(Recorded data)
○ ○ ○ ○
-- ==== Sys2Proof/Decode.lean ====
section
/-! DEFINITION. The Nymel instruction words: what a halfword or four of them spell to a core (03 R58, R59, R61, R62, R66, R81, Tables
3.1 to 3.4 and 3.9 to 3.14), the encoder beside the decoder, and the host's decoder over the opcode table, whose rows give no bits. -/

namespace Sys2Proof

/-! ## Decoding -/

/-- What an L64 opcode spells (03 Tables 3.9 to 3.14); any other is unassigned (03 R81). -/
def decodeOpcode (c : CoreId) (opc : BitVec 10) (w : L64) : Instr :=
  match opc.toNat with
  | 0x000 => .mov c (.l64 w)
  | 0x001 => .add c (.l64 w)
  | 0x002 => .sub c (.l64 w)
  | 0x003 => .adc c (.l64 w)
  | 0x004 => .sbc c (.l64 w)
  | 0x005 => .neg c (.l64 w)
  | 0x006 => .cmp c (.l64 w)
  | 0x008 => .and c (.l64 w)
  | 0x009 => .or c (.l64 w)
  | 0x00A => .xor c (.l64 w)
  | 0x00B => .andn c (.l64 w)
  | 0x00C => .not c (.l64 w)
  | 0x00D => .clz c w
  | 0x00E => .popc c w
  | 0x010 => .shl c (.l64 w)
  | 0x011 => .shrl c (.l64 w)
  | 0x012 => .shra c (.l64 w)
  | 0x013 => .rol c (.l64 w)
  | 0x014 => .ror c (.l64 w)
  | 0x018 => .mul c (.l64 w)
  | 0x019 => .mulw c (.l64 w)
  | 0x01A => .mwait c (.l64 w)
  | 0x01B => .mfmh c (.l64 w)
  | 0x01C => .mfml c (.l64 w)
  | 0x020 => .div c w
  | 0x021 => .divu c w
  | 0x030 => .ldb c w
  | 0x031 => .ldh c w
  | 0x032 => .ldw c w
  | 0x033 => .ldbs c w
  | 0x034 => .ldhs c w
  | 0x035 => .ldws c w
  | 0x038 => .stb (.core c w)
  | 0x039 => .sth (.core c w)
  | 0x03A => .stw (.core c w)
  | 0x040 => .mfs c w
  | 0x041 => .mts c w
  | 0x100 => .dadd c w
  | 0x101 => .dsub c w
  | 0x102 => .dmul c w
  | 0x103 => .ddiv c w
  | 0x104 => .dmov c w
  | 0x105 => .dmovu c w
  | 0x106 => .dcmp c w
  | 0x107 => .dsrd c w
  | 0x108 => .dtob c w
  | 0x109 => .dtobw c w
  | 0x10A => .btod c w
  | 0x10B => .btodw c w
  | 0x10C => .dpak c w
  | 0x10D => .dunp c w
  | 0x10E => .dtst c w
  | 0x180 => .smov c w
  | 0x181 => .smova c w
  | 0x182 => .smvt c w
  | 0x183 => .sxlt c w
  | 0x184 => .scmp c w
  | 0x185 => .sfnd c w
  | 0x186 => .schk c w
  | 0x187 => .sfil c w
  | 0x188 => .sxu8 c w
  | 0x189 => .sxl1 c w
  | 0x18A => .edit c w
  | 0x18B => .editm c w
  | 0x18C => .scan c w
  | 0x200 => .fadd c w
  | 0x201 => .fsub c w
  | 0x202 => .fmul c w
  | 0x203 => .fdiv c w
  | 0x204 => .fsqrt c w
  | 0x205 => .fma c w
  | 0x206 => .fcmp c w
  | 0x207 => .fabs c w
  | 0x208 => .fneg c w
  | 0x209 => .ffromi c w
  | 0x20A => .ftoi c w
  | 0x20B => .frnd c w
  | 0x20D => .fclass c w
  | 0x210 => .dfadd c w
  | 0x211 => .dfsub c w
  | 0x212 => .dfmul c w
  | 0x213 => .dfdiv c w
  | 0x214 => .dfsqrt c w
  | 0x215 => .dfma c w
  | 0x216 => .dfcmp c w
  | 0x217 => .dfabs c w
  | 0x218 => .dfneg c w
  | 0x219 => .dffromi c w
  | 0x21A => .dftoi c w
  | 0x21B => .dfrnd c w
  | 0x21C => .dfqua c w
  | 0x21D => .dfclass c w
  | 0x220 => .dqadd c w
  | 0x221 => .dqsub c w
  | 0x222 => .dqmul c w
  | 0x223 => .dqdiv c w
  | 0x224 => .dqsqrt c w
  | 0x225 => .dqfma c w
  | 0x226 => .dqcmp c w
  | 0x227 => .dqabs c w
  | 0x228 => .dqneg c w
  | 0x229 => .dqfromi c w
  | 0x22A => .dqtoi c w
  | 0x22B => .dqrnd c w
  | 0x22C => .dqqua c w
  | 0x22D => .dqclass c w
  | 0x230 => .ftodf c w
  | 0x231 => .dftof c w
  | 0x232 => .dftodq c w
  | 0x233 => .dqtodf c w
  | 0x234 => .ftodq c w
  | 0x235 => .dqtof c w
  | 0x236 => .ptodq c w
  | 0x237 => .dqtop c w
  | 0x280 => .cld c w
  | 0x281 => .cst c w
  | 0x282 => .cmov c w
  | 0x283 => .cgeta c w
  | 0x284 => .cgetb c w
  | 0x285 => .cgett c w
  | 0x286 => .cgetp c w
  | 0x287 => .cseta c w
  | 0x288 => .cinc c w
  | 0x289 => .csetb c w
  | 0x28A => .csetbx c w
  | 0x28B => .cnarrow c w
  | 0x28C => .cperm c w
  | 0x28D => .ckey c w
  | 0x28E => .cseal c w
  | 0x28F => .cunseal c w
  | 0x290 => .cmfs c w
  | 0x291 => .cmts c w
  | 0x292 => .ceq c w
  | 0x298 => .tagget c w
  | 0x299 => .tagset c w
  | 0x29A => .tagcode c w
  | 0x2C0 => .br c w
  | 0x2C1 => .brl c w
  | 0x2C2 => .jmp c w
  | 0x2C3 => .jmpl c w
  | 0x2C4 => .retx c w
  | 0x2C5 => .trap c w
  | 0x2C8 => .pcmp c w
  | 0x2C9 => .plog c w
  | 0x2CA => .pflg c w
  | 0x2D0 => .iflush c w
  | 0x2D1 => .fence c w
  | 0x2D8 => .tas c w
  | 0x2D9 => .lrsv c w
  | 0x2DA => .stcn c w
  | 0x2DB => .badd c w
  | 0x2DC => .bswp c w
  | 0x2DD => .btas c w
  | 0x2E0 => .jopen (.core c w)
  | 0x2E1 => .seal (.core c w)
  | 0x2E2 => .seala (.core c w)
  | 0x2E3 => .jdrop (.core c w)
  | 0x2E8 => .waitd (.core c w)
  | 0x2E9 => .post (.core c w)
  | 0x2F0 => .signal c w
  | 0x2F8 => .nop c w
  | _ => .unassignedOpcode c (.l64 opc w)

/-- What an S16 register-to-register operation spells (03 Table 3.2, R62). -/
def decodeAlu (c : CoreId) (op : BitVec 6) (rd rs : BitVec 4) : Instr :=
  match op.toNat with
  | 0x01 => .mov c (.s16 rd rs)
  | 0x02 => .add c (.s16 rd rs)
  | 0x03 => .sub c (.s16 rd rs)
  | 0x04 => .adc c (.s16 rd rs)
  | 0x05 => .sbc c (.s16 rd rs)
  | 0x06 => .and c (.s16 rd rs)
  | 0x07 => .or c (.s16 rd rs)
  | 0x08 => .xor c (.s16 rd rs)
  | 0x09 => .andn c (.s16 rd rs)
  | 0x0A => .shl c (.s16 rd rs)
  | 0x0B => .shrl c (.s16 rd rs)
  | 0x0C => .shra c (.s16 rd rs)
  | 0x0D => .rol c (.s16 rd rs)
  | 0x0E => .ror c (.s16 rd rs)
  | 0x0F => .neg c (.s16 rd rs)
  | 0x10 => .not c (.s16 rd rs)
  | 0x11 => .cmp c (.s16 rd rs)
  | 0x12 => .mul c (.s16 rd rs)
  | 0x13 => .mulw c (.s16 rd rs)
  | 0x14 => .mfmh c (.s16 rd rs)
  | 0x15 => .mfml c (.s16 rd rs)
  | 0x16 => .mwait c (.s16 rd rs)
  | _ => .unassignedOpcode c (.s16 op rd rs)

/-- What an S16 halfword of form 0b10 spells (03 Table 3.3). -/
def decodeShort (c : CoreId) (h : BitVec 16) : Instr :=
  match (h.extractLsb' 12 2).toNat with
  | 0 => .shortBranch c (h.getLsbD 11) (h.extractLsb' 8 3) (h.extractLsb' 0 8)
  | 1 => .shortPcmp c (h.extractLsb' 9 3) (h.extractLsb' 6 3) (h.extractLsb' 2 4) (h.extractLsb' 0 2)
  | 2 => .movi c (h.extractLsb' 8 4) (h.extractLsb' 0 8)
  | _ => .addi c (h.extractLsb' 8 4) (h.extractLsb' 0 8)

/-- What an S16 halfword spells (03 Table 3.1). -/
def decodeS16 (c : CoreId) (h : BitVec 16) : Instr :=
  match (h.extractLsb' 14 2).toNat with
  | 0 => decodeAlu c (h.extractLsb' 8 6) (h.extractLsb' 4 4) (h.extractLsb' 0 4)
  | 1 => .shortLoadStore c (h.getLsbD 13) (h.extractLsb' 11 2) (h.extractLsb' 7 4) (h.extractLsb' 0 7)
  | _ => decodeShort c h

/-- Whether a first halfword begins an L64 (03 R59). -/
def isLong (h : BitVec 16) : Bool := h.extractLsb' 14 2 == 3

/-- What the halfwords from an address on spell to a core, with the halfwords that follow; none where an L64 is cut short
(03 R58, R59, Table 3.4). -/
def decodeWords (c : CoreId) : List (BitVec 16) → Option (Instr × List (BitVec 16))
  | [] => none
  | h :: rest =>
    if isLong h then
      match rest with
      | sa :: sb :: sc :: more =>
        some (decodeOpcode c (h.extractLsb' 0 10) ⟨h.extractLsb' 11 3, h.getLsbD 10, sa, sb, sc⟩, more)
      | _ => none
    else some (decodeS16 c h, rest)

/-! ## Encoding -/

/-- The L64 opcode and fields of an instruction in its L64 form, with its core (03 Tables 3.9 to 3.14). -/
def longForm : Instr → Option (CoreId × BitVec 10 × L64)
  | .mov c (.l64 w) => some (c, 0x000, w)
  | .add c (.l64 w) => some (c, 0x001, w)
  | .sub c (.l64 w) => some (c, 0x002, w)
  | .adc c (.l64 w) => some (c, 0x003, w)
  | .sbc c (.l64 w) => some (c, 0x004, w)
  | .neg c (.l64 w) => some (c, 0x005, w)
  | .cmp c (.l64 w) => some (c, 0x006, w)
  | .and c (.l64 w) => some (c, 0x008, w)
  | .or c (.l64 w) => some (c, 0x009, w)
  | .xor c (.l64 w) => some (c, 0x00A, w)
  | .andn c (.l64 w) => some (c, 0x00B, w)
  | .not c (.l64 w) => some (c, 0x00C, w)
  | .clz c w => some (c, 0x00D, w)
  | .popc c w => some (c, 0x00E, w)
  | .shl c (.l64 w) => some (c, 0x010, w)
  | .shrl c (.l64 w) => some (c, 0x011, w)
  | .shra c (.l64 w) => some (c, 0x012, w)
  | .rol c (.l64 w) => some (c, 0x013, w)
  | .ror c (.l64 w) => some (c, 0x014, w)
  | .mul c (.l64 w) => some (c, 0x018, w)
  | .mulw c (.l64 w) => some (c, 0x019, w)
  | .mwait c (.l64 w) => some (c, 0x01A, w)
  | .mfmh c (.l64 w) => some (c, 0x01B, w)
  | .mfml c (.l64 w) => some (c, 0x01C, w)
  | .div c w => some (c, 0x020, w)
  | .divu c w => some (c, 0x021, w)
  | .ldb c w => some (c, 0x030, w)
  | .ldh c w => some (c, 0x031, w)
  | .ldw c w => some (c, 0x032, w)
  | .ldbs c w => some (c, 0x033, w)
  | .ldhs c w => some (c, 0x034, w)
  | .ldws c w => some (c, 0x035, w)
  | .stb (.core c w) => some (c, 0x038, w)
  | .sth (.core c w) => some (c, 0x039, w)
  | .stw (.core c w) => some (c, 0x03A, w)
  | .mfs c w => some (c, 0x040, w)
  | .mts c w => some (c, 0x041, w)
  | .dadd c w => some (c, 0x100, w)
  | .dsub c w => some (c, 0x101, w)
  | .dmul c w => some (c, 0x102, w)
  | .ddiv c w => some (c, 0x103, w)
  | .dmov c w => some (c, 0x104, w)
  | .dmovu c w => some (c, 0x105, w)
  | .dcmp c w => some (c, 0x106, w)
  | .dsrd c w => some (c, 0x107, w)
  | .dtob c w => some (c, 0x108, w)
  | .dtobw c w => some (c, 0x109, w)
  | .btod c w => some (c, 0x10A, w)
  | .btodw c w => some (c, 0x10B, w)
  | .dpak c w => some (c, 0x10C, w)
  | .dunp c w => some (c, 0x10D, w)
  | .dtst c w => some (c, 0x10E, w)
  | .smov c w => some (c, 0x180, w)
  | .smova c w => some (c, 0x181, w)
  | .smvt c w => some (c, 0x182, w)
  | .sxlt c w => some (c, 0x183, w)
  | .scmp c w => some (c, 0x184, w)
  | .sfnd c w => some (c, 0x185, w)
  | .schk c w => some (c, 0x186, w)
  | .sfil c w => some (c, 0x187, w)
  | .sxu8 c w => some (c, 0x188, w)
  | .sxl1 c w => some (c, 0x189, w)
  | .edit c w => some (c, 0x18A, w)
  | .editm c w => some (c, 0x18B, w)
  | .scan c w => some (c, 0x18C, w)
  | .fadd c w => some (c, 0x200, w)
  | .fsub c w => some (c, 0x201, w)
  | .fmul c w => some (c, 0x202, w)
  | .fdiv c w => some (c, 0x203, w)
  | .fsqrt c w => some (c, 0x204, w)
  | .fma c w => some (c, 0x205, w)
  | .fcmp c w => some (c, 0x206, w)
  | .fabs c w => some (c, 0x207, w)
  | .fneg c w => some (c, 0x208, w)
  | .ffromi c w => some (c, 0x209, w)
  | .ftoi c w => some (c, 0x20A, w)
  | .frnd c w => some (c, 0x20B, w)
  | .fclass c w => some (c, 0x20D, w)
  | .dfadd c w => some (c, 0x210, w)
  | .dfsub c w => some (c, 0x211, w)
  | .dfmul c w => some (c, 0x212, w)
  | .dfdiv c w => some (c, 0x213, w)
  | .dfsqrt c w => some (c, 0x214, w)
  | .dfma c w => some (c, 0x215, w)
  | .dfcmp c w => some (c, 0x216, w)
  | .dfabs c w => some (c, 0x217, w)
  | .dfneg c w => some (c, 0x218, w)
  | .dffromi c w => some (c, 0x219, w)
  | .dftoi c w => some (c, 0x21A, w)
  | .dfrnd c w => some (c, 0x21B, w)
  | .dfqua c w => some (c, 0x21C, w)
  | .dfclass c w => some (c, 0x21D, w)
  | .dqadd c w => some (c, 0x220, w)
  | .dqsub c w => some (c, 0x221, w)
  | .dqmul c w => some (c, 0x222, w)
  | .dqdiv c w => some (c, 0x223, w)
  | .dqsqrt c w => some (c, 0x224, w)
  | .dqfma c w => some (c, 0x225, w)
  | .dqcmp c w => some (c, 0x226, w)
  | .dqabs c w => some (c, 0x227, w)
  | .dqneg c w => some (c, 0x228, w)
  | .dqfromi c w => some (c, 0x229, w)
  | .dqtoi c w => some (c, 0x22A, w)
  | .dqrnd c w => some (c, 0x22B, w)
  | .dqqua c w => some (c, 0x22C, w)
  | .dqclass c w => some (c, 0x22D, w)
  | .ftodf c w => some (c, 0x230, w)
  | .dftof c w => some (c, 0x231, w)
  | .dftodq c w => some (c, 0x232, w)
  | .dqtodf c w => some (c, 0x233, w)
  | .ftodq c w => some (c, 0x234, w)
  | .dqtof c w => some (c, 0x235, w)
  | .ptodq c w => some (c, 0x236, w)
  | .dqtop c w => some (c, 0x237, w)
  | .cld c w => some (c, 0x280, w)
  | .cst c w => some (c, 0x281, w)
  | .cmov c w => some (c, 0x282, w)
  | .cgeta c w => some (c, 0x283, w)
  | .cgetb c w => some (c, 0x284, w)
  | .cgett c w => some (c, 0x285, w)
  | .cgetp c w => some (c, 0x286, w)
  | .cseta c w => some (c, 0x287, w)
  | .cinc c w => some (c, 0x288, w)
  | .csetb c w => some (c, 0x289, w)
  | .csetbx c w => some (c, 0x28A, w)
  | .cnarrow c w => some (c, 0x28B, w)
  | .cperm c w => some (c, 0x28C, w)
  | .ckey c w => some (c, 0x28D, w)
  | .cseal c w => some (c, 0x28E, w)
  | .cunseal c w => some (c, 0x28F, w)
  | .cmfs c w => some (c, 0x290, w)
  | .cmts c w => some (c, 0x291, w)
  | .ceq c w => some (c, 0x292, w)
  | .tagget c w => some (c, 0x298, w)
  | .tagset c w => some (c, 0x299, w)
  | .tagcode c w => some (c, 0x29A, w)
  | .br c w => some (c, 0x2C0, w)
  | .brl c w => some (c, 0x2C1, w)
  | .jmp c w => some (c, 0x2C2, w)
  | .jmpl c w => some (c, 0x2C3, w)
  | .retx c w => some (c, 0x2C4, w)
  | .trap c w => some (c, 0x2C5, w)
  | .pcmp c w => some (c, 0x2C8, w)
  | .plog c w => some (c, 0x2C9, w)
  | .pflg c w => some (c, 0x2CA, w)
  | .iflush c w => some (c, 0x2D0, w)
  | .fence c w => some (c, 0x2D1, w)
  | .tas c w => some (c, 0x2D8, w)
  | .lrsv c w => some (c, 0x2D9, w)
  | .stcn c w => some (c, 0x2DA, w)
  | .badd c w => some (c, 0x2DB, w)
  | .bswp c w => some (c, 0x2DC, w)
  | .btas c w => some (c, 0x2DD, w)
  | .jopen (.core c w) => some (c, 0x2E0, w)
  | .seal (.core c w) => some (c, 0x2E1, w)
  | .seala (.core c w) => some (c, 0x2E2, w)
  | .jdrop (.core c w) => some (c, 0x2E3, w)
  | .waitd (.core c w) => some (c, 0x2E8, w)
  | .post (.core c w) => some (c, 0x2E9, w)
  | .signal c w => some (c, 0x2F0, w)
  | .nop c w => some (c, 0x2F8, w)
  | .unassignedOpcode c (.l64 opc w) => some (c, opc, w)
  | _ => none

/-- The halfword of an S16 register-to-register operation (03 Table 3.1). -/
def aluHalf (op : BitVec 6) (rd rs : BitVec 4) : BitVec 16 := (0#2 ++ op ++ rd ++ rs)

/-- The halfword of an instruction in an S16 form, with its core (03 Tables 3.1 to 3.3). -/
def shortForm : Instr → Option (CoreId × BitVec 16)
  | .mov c (.s16 rd rs) => some (c, aluHalf 0x01 rd rs)
  | .add c (.s16 rd rs) => some (c, aluHalf 0x02 rd rs)
  | .sub c (.s16 rd rs) => some (c, aluHalf 0x03 rd rs)
  | .adc c (.s16 rd rs) => some (c, aluHalf 0x04 rd rs)
  | .sbc c (.s16 rd rs) => some (c, aluHalf 0x05 rd rs)
  | .and c (.s16 rd rs) => some (c, aluHalf 0x06 rd rs)
  | .or c (.s16 rd rs) => some (c, aluHalf 0x07 rd rs)
  | .xor c (.s16 rd rs) => some (c, aluHalf 0x08 rd rs)
  | .andn c (.s16 rd rs) => some (c, aluHalf 0x09 rd rs)
  | .shl c (.s16 rd rs) => some (c, aluHalf 0x0A rd rs)
  | .shrl c (.s16 rd rs) => some (c, aluHalf 0x0B rd rs)
  | .shra c (.s16 rd rs) => some (c, aluHalf 0x0C rd rs)
  | .rol c (.s16 rd rs) => some (c, aluHalf 0x0D rd rs)
  | .ror c (.s16 rd rs) => some (c, aluHalf 0x0E rd rs)
  | .neg c (.s16 rd rs) => some (c, aluHalf 0x0F rd rs)
  | .not c (.s16 rd rs) => some (c, aluHalf 0x10 rd rs)
  | .cmp c (.s16 rd rs) => some (c, aluHalf 0x11 rd rs)
  | .mul c (.s16 rd rs) => some (c, aluHalf 0x12 rd rs)
  | .mulw c (.s16 rd rs) => some (c, aluHalf 0x13 rd rs)
  | .mfmh c (.s16 rd rs) => some (c, aluHalf 0x14 rd rs)
  | .mfml c (.s16 rd rs) => some (c, aluHalf 0x15 rd rs)
  | .mwait c (.s16 rd rs) => some (c, aluHalf 0x16 rd rs)
  | .unassignedOpcode c (.s16 op rd rs) => some (c, aluHalf op rd rs)
  | .shortLoadStore c store base g disp => some (c, 1#2 ++ BitVec.ofBool store ++ base ++ g ++ disp)
  | .shortBranch c invert p simm => some (c, 2#2 ++ 0#2 ++ BitVec.ofBool invert ++ p ++ simm)
  | .shortPcmp c pd cond gs low => some (c, 2#2 ++ 1#2 ++ pd ++ cond ++ gs ++ low)
  | .movi c rd simm => some (c, 2#2 ++ 2#2 ++ rd ++ simm)
  | .addi c rd simm => some (c, 2#2 ++ 3#2 ++ rd ++ simm)
  | _ => none

/-- The first halfword of an L64 (03 Table 3.4). -/
def longHalf (opc : BitVec 10) (w : L64) : BitVec 16 := 3#2 ++ w.gp ++ BitVec.ofBool w.gi ++ opc

/-- The core and the halfwords of a Nymel instruction, the lowest address first (03 R58, R59); a command that is no instruction word
has none. -/
def encodeWords (i : Instr) : Option (CoreId × List (BitVec 16)) :=
  match longForm i with
  | some (c, opc, w) => some (c, [longHalf opc w, w.sa, w.sb, w.sc])
  | none => (shortForm i).map fun (c, h) => (c, [h])

/-! ## The opcode table -/

/-- The command a word of the table spells: none, since the table gives no row any bits. -/
def decodeTableWord (_nbits _w : Nat) : Option Instr := none

end Sys2Proof
end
○ ○ ○ ○
• [What is needed]: Lines above that have "decodeAlu": copy each of them.

• [Answer below]:
def decodeAlu (c : CoreId) (op : BitVec 6) (rd rs : BitVec 4) : Instr :=
  | 0 => decodeAlu c (h.extractLsb' 8 6) (h.extractLsb' 4 4) (h.extractLsb' 0 4)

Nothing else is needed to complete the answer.